This fact sheet tells you how to approach issues with cars, motorcycles, and even lorries and other large vehicles, from being driven and parked on local open spaces.
1.1 Residents often want to be able to stop cars, motorcycles, and even lorries and other large vehicles, from being driven and parked on their local open space. Such spaces are valued for quiet recreation and exercise, to be enjoyed for their own beauty or the views to be seen from them. It is intolerable that these attractions should be marred.
1.2 There are several legal powers which can assist, but first it is necessary to decide what type of open space it is that needs protecting and to have as much information as possible about its ownership.
2.1 The open space we are considering here may be placed in one of the following classes.
a. Village green or town green, as finally registered under the Commons Registration Act 1965 or registered under the Commons Act 2006, including any substituted or new area which has been registered.
b. Recreation ground allotted under an inclosure award (formally known as a recreation allotment) which has not been registered as a town or village green (most ‘recreation grounds’ are likely to be in class d).
c. Common land as finally registered under the Commons Registration Act 1965, including any new or substituted area so registered, but not including land registered as a town or village green (class a).
d. Other open space held in public or charitable trust for the recreational benefit of the public.
e. Other open land not included in a - d above, where the local inhabitants have freely indulged in lawful sports and pastimes for more than 20 years.

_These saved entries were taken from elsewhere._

-- clearPoison
@[simp] theorem core_clearPoison (s : State) (a len : Nat) (i : Nat) : core (clearPoison s a len) i = core s i := (rfl)
@[simp] theorem stream_clearPoison (s : State) (a len : Nat) (i : Nat) : stream (clearPoison s a len) i = stream s i := (rfl)
@[simp] theorem qp_clearPoison (s : State) (a len : Nat) (i : Nat) : qp (clearPoison s a len) i = qp s i := (rfl)
@[simp] theorem port_clearPoison (s : State) (a len : Nat) (i : Nat) : port (clearPoison s a len) i = port s i := (rfl)
@[simp] theorem slotOf_clearPoison (s : State) (a len : Nat) (i : Nat) : slotOf (clearPoison s a len) i = slotOf s i := (rfl)
@[simp] theorem wkcOf_clearPoison (s : State) (a len : Nat) (i : Nat) : wkcOf (clearPoison s a len) i = wkcOf s i := (rfl)
@[simp] theorem ctl_clearPoison (s : State) (a len : Nat) (i : Nat) : ctl (clearPoison s a len) i = ctl s i := (rfl)
@[simp] theorem cget_clearPoison (s : State) (a len : Nat) (i : Nat) : cget (clearPoison s a len) i = cget s i := (rfl)
@[simp] theorem regionState_clearPoison (s : State) (a len : Nat) (i : Nat) : regionState (clearPoison s a len) i = regionState s i := (rfl)
@[simp] theorem fast_clearPoison (s : State) (a len : Nat) : fast (clearPoison s a len) = fast s := (rfl)
@[simp] theorem ready_clearPoison (s : State) (a len : Nat) : ready (clearPoison s a len) = ready s := (rfl)
@[simp] theorem runningReel_clearPoison (s : State) (a len : Nat) (i : Nat) : runningReel (clearPoison s a len) i = runningReel s i := (rfl)
@[simp] theorem findEntry_clearPoison (s : State) (a len : Nat) (i j : Nat) : findEntry (clearPoison s a len) i j = findEntry s i j := (rfl)
@[simp] theorem takeOfCmd_clearPoison (s : State) (a len : Nat) (i j : Nat) : takeOfCmd (clearPoison s a len) i j = takeOfCmd s i j := (rfl)
@[simp] theorem headEntry_clearPoison (s : State) (a len : Nat) (i : Nat) : headEntry (clearPoison s a len) i = headEntry s i := (rfl)

-- flashProg
@[simp] theorem core_flashProg (s : State) (a : Nat) (d : List Byte) (i : Nat) : core (flashProg s a d) i = core s i := (rfl)
@[simp] theorem stream_flashProg (s : State) (a : Nat) (d : List Byte) (i : Nat) : stream (flashProg s a d) i = stream s i := (rfl)
@[simp] theorem qp_flashProg (s : State) (a : Nat) (d : List Byte) (i : Nat) : qp (flashProg s a d) i = qp s i := (rfl)
@[simp] theorem port_flashProg (s : State) (a : Nat) (d : List Byte) (i : Nat) : port (flashProg s a d) i = port s i := (rfl)
@[simp] theorem slotOf_flashProg (s : State) (a : Nat) (d : List Byte) (i : Nat) : slotOf (flashProg s a d) i = slotOf s i := (rfl)
@[simp] theorem wkcOf_flashProg (s : State) (a : Nat) (d : List Byte) (i : Nat) : wkcOf (flashProg s a d) i = wkcOf s i := (rfl)
@[simp] theorem ctl_flashProg (s : State) (a : Nat) (d : List Byte) (i : Nat) : ctl (flashProg s a d) i = ctl s i := (rfl)
@[simp] theorem cget_flashProg (s : State) (a : Nat) (d : List Byte) (i : Nat) : cget (flashProg s a d) i = cget s i := (rfl)
@[simp] theorem regionState_flashProg (s : State) (a : Nat) (d : List Byte) (i : Nat) : regionState (flashProg s a d) i = regionState s i := (rfl)
@[simp] theorem fast_flashProg (s : State) (a : Nat) (d : List Byte) : fast (flashProg s a d) = fast s := (rfl)
@[simp] theorem ready_flashProg (s : State) (a : Nat) (d : List Byte) : ready (flashProg s a d) = ready s := (rfl)
@[simp] theorem runningReel_flashProg (s : State) (a : Nat) (d : List Byte) (i : Nat) : runningReel (flashProg s a d) i = runningReel s i := (rfl)
@[simp] theorem findEntry_flashProg (s : State) (a : Nat) (d : List Byte) (i j : Nat) : findEntry (flashProg s a d) i j = findEntry s i j := (rfl)
@[simp] theorem takeOfCmd_flashProg (s : State) (a : Nat) (d : List Byte) (i j : Nat) : takeOfCmd (flashProg s a d) i j = takeOfCmd s i j := (rfl)
@[simp] theorem headEntry_flashProg (s : State) (a : Nat) (d : List Byte) (i : Nat) : headEntry (flashProg s a d) i = headEntry s i := (rfl)

-- sramWrites
@[simp] theorem core_sramWrites (s : State) (p off : Nat) (d : List Byte) (i : Nat) : core (sramWrites s p off d) i = core s i := (rfl)
@[simp] theorem stream_sramWrites (s : State) (p off : Nat) (d : List Byte) (i : Nat) : stream (sramWrites s p off d) i = stream s i := (rfl)
@[simp] theorem qp_sramWrites (s : State) (p off : Nat) (d : List Byte) (i : Nat) : qp (sramWrites s p off d) i = qp s i := (rfl)
@[simp] theorem port_sramWrites (s : State) (p off : Nat) (d : List Byte) (i : Nat) : port (sramWrites s p off d) i = port s i := (rfl)
@[simp] theorem slotOf_sramWrites (s : State) (p off : Nat) (d : List Byte) (i : Nat) : slotOf (sramWrites s p off d) i = slotOf s i := (rfl)
@[simp] theorem wkcOf_sramWrites (s : State) (p off : Nat) (d : List Byte) (i : Nat) : wkcOf (sramWrites s p off d) i = wkcOf s i := (rfl)
@[simp] theorem ctl_sramWrites (s : State) (p off : Nat) (d : List Byte) (i : Nat) : ctl (sramWrites s p off d) i = ctl s i := (rfl)
@[simp] theorem cget_sramWrites (s : State) (p off : Nat) (d : List Byte) (i : Nat) : cget (sramWrites s p off d) i = cget s i := (rfl)
@[simp] theorem regionState_sramWrites (s : State) (p off : Nat) (d : List Byte) (i : Nat) : regionState (sramWrites s p off d) i = regionState s i := (rfl)
@[simp] theorem fast_sramWrites (s : State) (p off : Nat) (d : List Byte) : fast (sramWrites s p off d) = fast s := (rfl)
@[simp] theorem ready_sramWrites (s : State) (p off : Nat) (d : List Byte) : ready (sramWrites s p off d) = ready s := (rfl)
@[simp] theorem runningReel_sramWrites (s : State) (p off : Nat) (d : List Byte) (i : Nat) : runningReel (sramWrites s p off d) i = runningReel s i := (rfl)
@[simp] theorem findEntry_sramWrites (s : State) (p off : Nat) (d : List Byte) (i j : Nat) : findEntry (sramWrites s p off d) i j = findEntry s i j := (rfl)
@[simp] theorem takeOfCmd_sramWrites (s : State) (p off : Nat) (d : List Byte) (i j : Nat) : takeOfCmd (sramWrites s p off d) i j = takeOfCmd s i j := (rfl)
@[simp] theorem headEntry_sramWrites (s : State) (p off : Nat) (d : List Byte) (i : Nat) : headEntry (sramWrites s p off d) i = headEntry s i := (rfl)

end Sys2Proof.Machine
end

2.2 It should be noted that we are not here considering country parks or large areas of open countryside where public enjoyment may be incidental to other purposes.
2.3 You should bear in mind that what may appear to be a single open space could in fact consist of two or more adjacent areas which have a different status and/or different owners. This should be carefully researched as it could affect the remedies available on the different parts and who should seek them.
3.1 It is necessary to consider who is the owner of the land. In theory every piece of land in England and Wales has an owner though he, she or they may not be traceable and may not be aware that they are the owner. The true owner’s ancestor may have emigrated to Australia many years ago and the family has lost touch. It is possible to become the owner in possession by enjoying more than 10 years adverse possession without interruption by the true owner. (See our fact sheet on Adverse Possession.)
3.2 Evidence about the lordship of a manor is not necessarily evidence of ownership of land within the manor, but it may be possible to show with reasonable certainly that parts of it have never been disposed of separately. It is also necessary to be cautious about relating modern parish or other administrative boundaries to ancient manor or current property boundaries. There need be no connection.
3.3 For our purposes, the appropriate owner may be either the freeholder or a lessee. He, she or it may be within one of the following groups.
a. A county, unitary, borough or district council.
b. A parish or community council.
c. The Crown, Duchy of Cornwall or Lancaster, conservators, the National Trust, or another public body, charity or utility undertaker with (but not necessarily having used) powers to make or enforce by-laws or regulations.
d. Any other known person or company.
e. Unknown, but see our fact sheet on Adverse Possession for methods of dealing with this situation.
4.1 Any activity not authorised by the owner or the owner’s authorised employee or agent, and not exercised by virtue of any private property right, can be dealt with as follows.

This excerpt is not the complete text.